Treasury retains inflation target despite Covid-19 pressures

What you need to know:

  • Treasury Cabinet Secretary Ukur Yatani says the Central Bank of Kenya (CBK) will be expected to achieve this target in the current financial year despite the external shocks caused by the disease pandemic and the rise in oil prices.

  • CBK last month tipped overall inflation to remain within the target range in the near term, citing lower oil prices among other factors.

The National Treasury has maintained the inflation target range at 2.5 percent to 7.5 percent for the ninth consecutive year, pointing to expected aggressive interventions to keep the cost of living down despite Covid-19 impact.

Treasury Cabinet Secretary Ukur Yatani says the Central Bank of Kenya (CBK) will be expected to achieve this target in the current financial year despite the external shocks caused by the disease pandemic and the rise in oil prices.

“The inflation target shall be five percent, with a flexible margin of 2.5 percent on either side in the event of adverse shocks,” said Mr Yatani in a notice to the CBK on the price stability target and economic policy of the government.

“The flexible margin of 2.5 percent on either side of the inflation target is to cater for effects of external shocks such as adverse effects of the Covid-19 pandemic and oil price variations.”

The inflation target is measured by the 12-month increase in Consumer Price Index (CPI) as published by the Kenya National Bureau of Statistics (KNBS). 

The announcement comes at a time the cost of living is within the preferred ceiling despite the spread of coronavirus and locust invasion across counties, seen by Treasury as key risks.

Mr Yatani said domestic shocks such as rapid and severe changes in weather conditions may hit agricultural output.

Treasury had in January also cautioned that the locust invasion across counties risks reducing harvests, leading to higher inflation.

The last time inflation breached the government target was in August 2017 when it was at 8.04 percent.

Inflation rate in June edged down to 4.59 percent --the lowest inflation rate since last September, from 5.47 percent in the previous month supported by a fall in prices of food and non-alcoholic beverages.

CBK last month tipped overall inflation to remain within the target range in the near term, citing lower oil prices among other factors.

“This is supported by improving food supply due to favourable weather conditions, lower international oil prices, the impact of the reduction of VAT and muted demand pressures,” said CBK.

Government has taken several measures to minimise the adverse effects of the pandemic on people and businesses.

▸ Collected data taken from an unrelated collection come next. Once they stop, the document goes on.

/-! ## Waymark (R528 to R550) -/

/-- What a lock-step entry holds beside its registers (R540, R541). -/
structure LsEntry where
  /-- the layer whose digests were sent and are not yet found equal: STEP, layer, DSEL DDSP DRTN DTOUT, TCLK count -/
  mine : Option (Word × Nat × List Word × Nat)
  /-- peer digests that came early: STEP, layer, digests -/
  early : List (Word × Nat × List Word)
  /-- this engine's arrays of the layer in progress: (TSEL, TOUT) by tile, (LDSP, LRTN) by lane -/
  tiles : List (Word × Word)
  lanes : List (Word × Word)
  /-- tokens that entered that layer -/
  enter : List Nat
  /-- the twin's arrays, as far as they have come -/
  peerTiles : Tab (Word × Word)
  peerLanes : Tab (Word × Word)
  /-- first stage that differs, while the arrays are awaited -/
  stage : Option Nat
  /-- step of the comparison: the run's STEP -/
  step : Word
  deriving DecidableEq, Repr, Inhabited

/-- Waymark's own state. -/
structure Way where
  wseq : Word
  /-- records that wait to be written to the HBM ring, oldest first: context, STEP, record -/
  ring : List (Nat × Word × Bytes)
  /-- flash log queue, oldest first: entry, and whether it is a mismatch record or a fault entry (R535) -/
  flash : List (Bytes × Bool)
  ls : Tab LsEntry
  deriving DecidableEq, Repr, Inhabited

/-! ## Management, configuration, security, stack, slices, test access -/

/-- Islands (R599 to R603, R614 to R619, R727). -/
structure Mgt where
  /-- state of the islands no unit's register shows: ports, bank groups, stack interface, the single islands (R608) -/
  isl : Tab Nat
  /-- time base of each departure, and of each uncorrectable and correctable error, by island, newest first -/
  departs : Tab (List Nat)
  ues : Tab (List Nat)
  ces : Tab (List Nat)
  /-- time base of the last ISL_CE of an island -/
  ceNote : Tab Nat
  /-- granules with correctable errors and when, by bank · 512 + row (R603) -/
  rowCe : Tab (List (Nat × Nat))
  /-- tests queued, oldest first, and running (R727) -/
  testQ : List Nat
  tests : List Nat
  stretches : Tab Nat
  stretched : List Nat
  /-- cube groups that software takes out and that a tile in progress still uses (R77) -/
  leaving : List Nat
  /-- cube groups under a live repair: they return at a tile boundary (R590) -/
  repairing : List Nat
  /-- islands that the engine itself has retired (R75, R601) -/
  worn : List Nat
  /-- the spare map of the running image, and what it held for a cube group's quarter when the group was retired: a repair
  with the same value is not a new one (R75) -/
  repairMap : Nat
  wornMap : Tab Nat
  deriving DecidableEq, Repr, Inhabited

/-- The fuses (R653). -/
structure Fuses where
  hash0 : Nat
  hash1 : Nat
  prog0 : Bool
  prog1 : Bool
  revoked0 : Bool
  revoked1 : Bool
  arb : Nat
  deriving DecidableEq, Repr, Inhabited

/-- Configuration and security (R642 to R680). -/
structure Cfg where
  fuses : Fuses
  /-- sectors of the inactive bank erased in the session (R661) -/
  erased : List Nat
  /-- TCLK count of the session's last operation (R663) -/
  lastOp : Nat
  /-- UPD_HDR pieces held (R702) -/
  pieces : Tab Bytes
  /-- a PARTITION apply waits since this TCLK count, for these partitions (R664, R665) -/
  applyFrom : Option (Nat × List Nat)
  /-- the sections of the apply under way: MASK when GO was set (R664, R738) -/
  applyMask : Nat
  /-- SHA-384 that R649 verified (R673) -/
  sha : Nat
  /-- time base of the newest nonce's draw, while it can be accepted (R654) -/
  nonceAt : Option Nat
  deriving DecidableEq, Repr, Inhabited

/-- The staging stack beside its registers (R313 to R333). -/
structure Stk where
  hashKey : Word
  /-- FRAME, and byte ranges (base, length) of the frame part of the Carousel extent, of the output staging area behind
  it, of the program store and of the metadata of the pools (R314, R315) -/
  frame : Nat
  carousel : Nat × Nat
  staging : Nat × Nat
  programs : Nat × Nat
  metadata : Nat × Nat
  /-- interface lanes replaced at start-up: lane, as group · 1024 + lane, and its spare (R330) -/
  spareLanes : Tab Nat
  /-- next row to refresh of each bank (R321) -/
  nextRow : Tab Nat
  /-- time base since which every layer has been cool enough for the cooler band (R322) -/
  coolSince : Option Nat
  /-- row repairs: bank · 512 + row, and the spare it uses (R331, R332) -/
  repairs : Tab Nat
  /-- granule the patrol scrubber reads next -/
  scrub : Nat
  deriving DecidableEq, Repr, Inhabited

/-- The test access port (R732 to R734). -/
structure Tap where
  ir : Nat
  /-- bits last shifted out -/
  tdo : Nat
  /-- selected island wrapper, instruction of each wrapper, and data register of each -/
  sel : Nat
  wir : Tab Nat
  wdr : Tab Nat
  /-- boundary preload latch, and whether EXTEST drives it -/
  preload : Nat
  driving : Bool
  bypassBit : Nat
  deriving DecidableEq, Repr, Inhabited

/-! ## The machine -/

/-- Why the machine could stop: it never does. -/
inductive Fault where
  /-- raised by no command (safe: the engine reports every error as a reply, a record or an attention event) -/
  | none
  deriving DecidableEq, Repr, Inhabited

/-- Why a command could have no meaning. -/
inductive Refusal where
  /-- raised only for a command that has no meaning yet (safe: it stops) -/
  | notModelled (mnemonic : String)
  deriving DecidableEq, Repr

/-- Everything the engine holds, and the commands that wait for it. -/
structure State where
  pending : List Instr
  /-- registers whose value is not their reset value, by native address (R735) -/
  regs : Tab Word
  /-- host HBM bytes that are not 0 -/
  hbm : List Host.Cell
  /-- HBM lines of 128 bytes marked poisoned (R717) -/
  hbmPoison : List Nat
  /-- staging stack bytes that are not 0 -/
  stk : List Host.Cell
  /-- poison bits of the stack's 32-byte granules that are set: granule · 3 + copy, each bit being kept in three
  copies (R324) -/
  stkPoison : List Nat
  /-- flash bytes that are not 0xFF -/
  flash : List Host.Cell
  /-- TCLK cycles since reset, and the time base in ns (R558) -/
  tclk : Nat
  tb : Nat
  /-- the counter that free values read -/
  freeCtr : Nat
  /-- data and status of the last register-port reply (R681, R684) -/
  reply : Word × BitVec 4
  atn : Atn
  rgm : Rgm
  car : Car
  lanes : Tab Lane
  sca : Sca
  shd : Shd
  dlm : Dlm
  pol : Pol
  pwr : Pwr
  fab : Fab
  ring : Ring
  ctxs : Tab Ctx
  col : Col
  twn : Twn
  way : Way
  mgt : Mgt
  cfg : Cfg
  stack : Stk
  slices : List SliceEnt
  tap : Tap
  /-- offset still to slew, in ns (R558, R559) -/
  tbPend : Int
  /-- status last shown on SL_STAT (R722) -/
  slStat : BitVec 4
  /-- reply of the pending I3C command: outcome and data (R702) -/
  i3cReply : Option (Nat × Bytes)
  /-- bytes the I3C target drove last: a private read's, or a common command's answer (R699 to R702) -/
  i3cOut : Bytes
  deriving DecidableEq, Repr, Inhabited

/-! ## Reset -/

/-- The engine with its reset input asserted, every register at its reset value (R10, R639) and nothing held. -/
def State.reset : State where
  pending := []
  regs := []
  hbm := []
  hbmPoison := []
  stk := []
  stkPoison := []
  flash := []
  tclk := 0
  tb := 0
  freeCtr := 0
  reply := (0, 0)
  atn := { notice := none, service := none, urgent := none, seen := 0, lossRaised := false }
  rgm := { store := [], loads := 0, steps := [], seqs := [], pending := [], seqBufs := [], bounds := [] }
  car := { slots := [], gens := [], bad := [] }
  lanes := []
  sca := { runs := [], last := [], chosen := [] }
  shd := { formed := [], running := [] }
  dlm := { held := [], last := [], silent := [], lastEval := 0 }
  pol := { pools := [], marks := [], waits := [] }
  pwr := {
    halted := false, inReset := true, booting := false, target := none, capWindows := 0, thermal := false, leak := [], frac := [] }
  fab := {
    out := [], kept := [], pkey := 0, map := [], remap := false, reqs := [], copies := [], held := [], owns := [],
    answer := ([], 0, false), copyEnd := (0, 0), ownCache := [], vacant := [] }
  ring := { recs := [], rows := [], closes := [], bufs := [], wait := [] }
  ctxs := []
  col := { groups := [], joins := [], counts := [] }
  twn := {
    attreq := none, out := [], inc := [], xid := 0, mirror := [], hbCount := 0, hbLeast := 0, hbSeen := [], hbSent := 0,
    hbLast := 0, offs := [], lastSync := 0, synced := false, holdoff := 0, lastSuspect := 0, hbNext := 0,
    peerLvl := 0, discovering := none }
  way := { wseq := 0, ring := [], flash := [], ls := [] }
  mgt := {
    isl := [], departs := [], ues := [], ces := [], ceNote := [], rowCe := [], testQ := [], tests := [], stretches := [],
    stretched := [], leaving := [], repairing := [], worn := [], repairMap := 0, wornMap := [] }
  cfg := {
    fuses := { hash0 := 0, hash1 := 0, prog0 := false, prog1 := false, revoked0 := false, revoked1 := false, arb := 0 }
    erased := [], lastOp := 0, pieces := [], applyFrom := none, applyMask := 0, sha := 0, nonceAt := none }
  stack := {
    hashKey := 0, frame := 0, carousel := (0, 0), staging := (0, 0), programs := (0, 0), metadata := (0, 0)
    spareLanes := [], nextRow := [], coolSince := none, repairs := []
    scrub := 0 }
  slices := []
  tap := { ir := 0x01, tdo := 0, sel := 0, wir := [], wdr := [], preload := 0, driving := false, bypassBit := 0 }
  tbPend := 0
  slStat := 0
  i3cReply := none
  i3cOut := []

The interventions include lowering VAT from 16 percent to 14 percent, exempting workers earning up to Sh24,000 from pay-as-you earn and lowering corporate tax from 30 percent to 25 percent. 

“The government is also developing a comprehensive post-Covid-19 economic recovery strategy that will reposition the economy on a steady and sustainable growth trajectory after the pandemic” said Mr Yatani.